If all arguments in a query or a calling predicate are variables, then there is clearly no better way to proceed other than in the above way. On the other hand, when some of the arguments are at least partially instantiated, that information can be used to skip all (or at least some of) those clauses that do not fit these arguments. In analogy to databases, techniques to achieve this are summarized as ``indexing'' techniques.

The main difference between database and PROLOG indexing is that the former handles a set of items while the latter deals with a (textually ordered) sequence of items (since PROLOG clauses are tried from top to bottom).

The standard PROLOG indexing method described in [War83], [GLLO85], and [AK90] uses the first argument of each procedure for indexing.

In the less example, the first clause has to be tried only if the first argument is the constant 0 or a free variable. Analogously, the second clause has only to be tried if the first argument is a unary structure with functor s or is a free variable.

The WAM instruction set must therefore include an instruction to determine the type of an argument. This instruction is called switch_on_term. It takes as many arguments as there are types in PROLOG (e.g. constants, structures, lists, and empty lists) plus one argument for free variables:

switch_on_term Const, Struct, List, Nil, Var.

All these arguments are labels to jump at if the first procedure argument has the corresponding type.

In case of constants and structures, the constants and the functors can also be used for indexing, thus two more switching instructions are used: switch_on_constant N, T and switch_on_structure N, T where T is a hash table of size N containing entries of the form constant:label or structure/arity:label. Actual constants and structures not appearing in the hash table lead to failure.

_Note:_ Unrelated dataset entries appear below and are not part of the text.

-- ==== Sys2Proof/Machine/State.lean ====
section
/-! DEFINITION. The state of one FJ1, as plain data, and the state after reset. Registers that software sees are words of the
register file `regs` (key: page index × 4096 + offset; an unlisted register reads its reset value, `regReset` of
Machine/RegMap.lean); what the units hold besides is in the structures below. -/

namespace Sys2Proof.Machine

/-- Why a command stops the machine. -/
inductive Fault where
  /-- Raised by a command whose operands are no such command at all (a beacon that is not 40 bytes, a core number of 48 to
  63 …: `Instr.wellFormed`); the spec has no such event, so stopping is safe. -/
  | illFormed (mnemonic : String)
deriving DecidableEq, Repr

/-- Why a command has no meaning. -/
inductive Refusal where
  /-- Raised by an arm of `exec` whose command has no meaning yet (safe). -/
  | notModelled (mnemonic : String)
deriving DecidableEq, Repr

/-- The last usable beacon heard on a link (01 R33, R35). -/
structure Heard where
  link : Nat
  hops : Nat
  root : BitVec 16
  interval : Nat
deriving DecidableEq, Repr

/-- The tide unit (01_tide) beyond its page. -/
structure Tide where
  /-- The local tide (R19), its 32 fraction bits, and the correction `c` in units of 2^-32 (R36). -/
  now : W64
  frac : W32
  corr : Int
  /-- The integral of offsets, 1/16 tick (R36). -/
  sum16 : Int
  /-- Consecutive upstream beacons with |e| at most 1 tick (R38, R40, R43). -/
  goodRun : Nat
  /-- The loop is held at SLEW_MAX (R37). -/
  aligned : Bool
  /-- Free-running tide clocks (R487). -/
  clock : Nat
  /-- Multiples of 2^16 passed by the running count (R35). -/
  intervals : Nat
  heard : List Heard
  /-- The interval in which HOLDOVER began (R41). -/
  holdSince : Nat
  /-- The tide clock at which INIT is loaded in ROOT_OSC, and whether the root waits for a TIDE_SYNC edge (R26). -/
  loadAt : Option Nat
  loadOnSync : Bool
  /-- Successive TIDE_SYNC edges with the reference present (R28). -/
  syncRun : Nat
  /-- The recorded stand (R44 to R51): S, RESUME_AT, whether its length is fixed, the stand count and its fraction, how far
  past S this chip stood, whether any STAND_SEQ has been recorded. -/
  standS : W64
  resumeAt : W64
  standFixed : Bool
  /-- A stand told of and not begun: its S and RESUME_AT. -/
  pendS : W64
  pendResume : W64
  /-- The remaining root that a former root follows (R29). -/
  follow : Option (BitVec 16)
  /-- The beacon of the running count as it stands has been sent (R31). -/
  sent : Bool
  /-- The last tide clock carried two ticks, and the second is still to come (R19, R20). -/
  owed : Bool
  standCount : W64
  standFrac : W32
  lateBy : W64
  seqKnown : Bool
deriving DecidableEq, Repr

/-- The states of a consignment at its landing chip (02, Landing and confirmation). -/
inductive LandState where
  | landing | checked | confirmed | replaying | exhausted
deriving DecidableEq, Repr

/-- What an arriving consignment is matched to (09 R249, 10 R271, 12 R323, 15 R409). -/
inductive LandTarget where
  | ferry (f iter entry : Nat)
  | coll (g t part : Nat)
  | tile (obj tile : Nat)
  | relay
  /-- Matched to nothing: absorbed (02 R65). -/
  | absorbed
deriving DecidableEq, Repr

/-- One arriving consignment. -/
structure Landing where
  key : ConsKey
  /-- Header and seal block of the current attempt (02 R55, 11 R309). -/
  hdr : List Byte
  sealBlk : List Byte
  /-- Receiving port (0 to 15 by leader, 16 + n for die n), arrival link and CSLOT. -/
  port : Nat
  link : Nat
  cslot : Nat
  st : LandState
  attempt : Nat
  /-- The words of the attempt as received, in order. -/
  words : List W32
  /-- The attempt has failed; its further words are dropped (02 R62). -/
  failed : Bool
  target : LandTarget
  /-- The local tide when the check completed, if it was valid (R59, R66; 09 R251). -/
  checkedAt : Option W64
  /-- Place address of the landing; none where it lands in the harbour buffer, in flash or nowhere. -/
  addr : Option Nat
deriving DecidableEq, Repr

/-- One consignment held at its source (02 R58). -/
structure Held where
  key : ConsKey
  hdr : List Byte
  port : Nat
  attempt : Nat
  crc : W32
  /-- Departure stamp (09 R254). -/
  stamp : W64
  /-- The source bytes held: a place address and a length (0 for a source that is no memory of R126). -/
  addr : Nat
  len : Nat
deriving DecidableEq, Repr

/-- The states of a core (05 R144). -/
inductive CoreState where
  | off | running | stopping | stopped | monitor | faulted | fenced
deriving DecidableEq, Repr

/-- One outstanding move (05 R137, 06 R177): its fields and the register values it was issued with. -/
structure MoveJob where
  pc : W64
  dk : BitVec 2
  sk : BitVec 2
  fmt : BitVec 4
  sat : BitVec 1
  dst : W64
  src : W64
  shape : W64
  pitch : W64
  valid : Option W64
  /-- It was issued while the core was at sea. -/
  sea : Bool
deriving DecidableEq, Repr

/-- A problem-list launch in progress (08 R223). -/
structure PlistRun where
  base : W64
  count : Nat
  index : Nat
deriving DecidableEq, Repr

/-- One core (05 R122) with its quay state (02 R67 to R80). Vector lane i of v_r is key 128 r + i; tile element (t, row, col)
is key 16384 t + 128 row + col; byte o of row-statistics block k is key 4096 k + o; byte o of slot b is key 32768 b + o. While
speculation is in effect tile n + 6 holds the shadow half of pair n, and block k + 8 that of pair k (R73). -/
structure Core where
  state : CoreState
  wait : Nat
  pc : W64
  sreg : Store W64
  vreg : Store W32
  mreg : Store (BitVec 128)
  tiles : Store W40
  rows : Store Byte
  slots : Store Byte
  aflags : W32
  shadowFlags : W32
  /-- The hold set H, each with its port. -/
  hold : List (ConsKey × Nat)
  ckPc : W64
  ckSreg : Store W64
  ckMreg : Store (BitVec 128)
  rdV : BitVec 64
  wrV : BitVec 64
  rdB : BitVec 16
  wrB : BitVec 16
  taintV : BitVec 64
  taintB : BitVec 16
  taintT : BitVec 16
  taintR : BitVec 16
  /-- Pairs written at sea, and pairs marked for refresh (R75, R76). -/
  seaT : BitVec 16
  seaR : BitVec 16
  refT : BitVec 16
  refR : BitVec 16
  specOn : Bool
  /-- The consignment whose replay a discarded core waits for (R79). -/
  redo : Option ConsKey
  /-- Instructions retired at sea, not yet counted (05, RETIRED). -/
  seaRetired : Nat
  moves : List MoveJob
  plist : Option PlistRun
  twait : Option W64
  /-- The monitor's own scalar registers (05 R151; log 12). -/
  monReg : Store W64
  /-- Core cycles so far, in thousandths (MHz × ticks). -/
  cycles : Nat
  /-- The fetch queue: addresses and words fetched and not yet issued (05 R125). -/
  fetchq : List (Nat × W64)
  /-- The consignments the waiting instruction waits for (02 R80). -/
  waitOn : List ConsKey
  /-- A data error met at sea, which waits at the quay line: PC, data address, problem-list index (05 R150, R152). -/
  seaFault : Option (W64 × Nat × Option Nat)
deriving DecidableEq, Repr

Replacing the try instructions by these switching instructions in the less example, the following WAM assembler code results:

      switch_on_term const, struct, fail, fail, var
  const   % X1 must here be *some* constant
      switch_on_constant 1, {0:1}     % jump to clause 1 if X1 = 0
  struct  % X1 must here be *some* structure
      switch_on_structure 1, {s/1:2}  % jump to clause 2 if X1 = s(...) 
				      % else fail
  var          % jump to both clauses if X1 is a free variable:
      try 1    % first try clause with label 1,
      trust 2  % then the clause with label 2

  1   get_constant 0, X1

  2   allocate 0
      get_structure s/1, X1   % less(s(
      unify_variable X3       %        M),
      get_structure s/1, X2   %            s(
      unify_variable X4       %              N)) :-
      put_value X3, X1        % 
      put_value X4, X2
      call less/2, 0          %                      less(M, N).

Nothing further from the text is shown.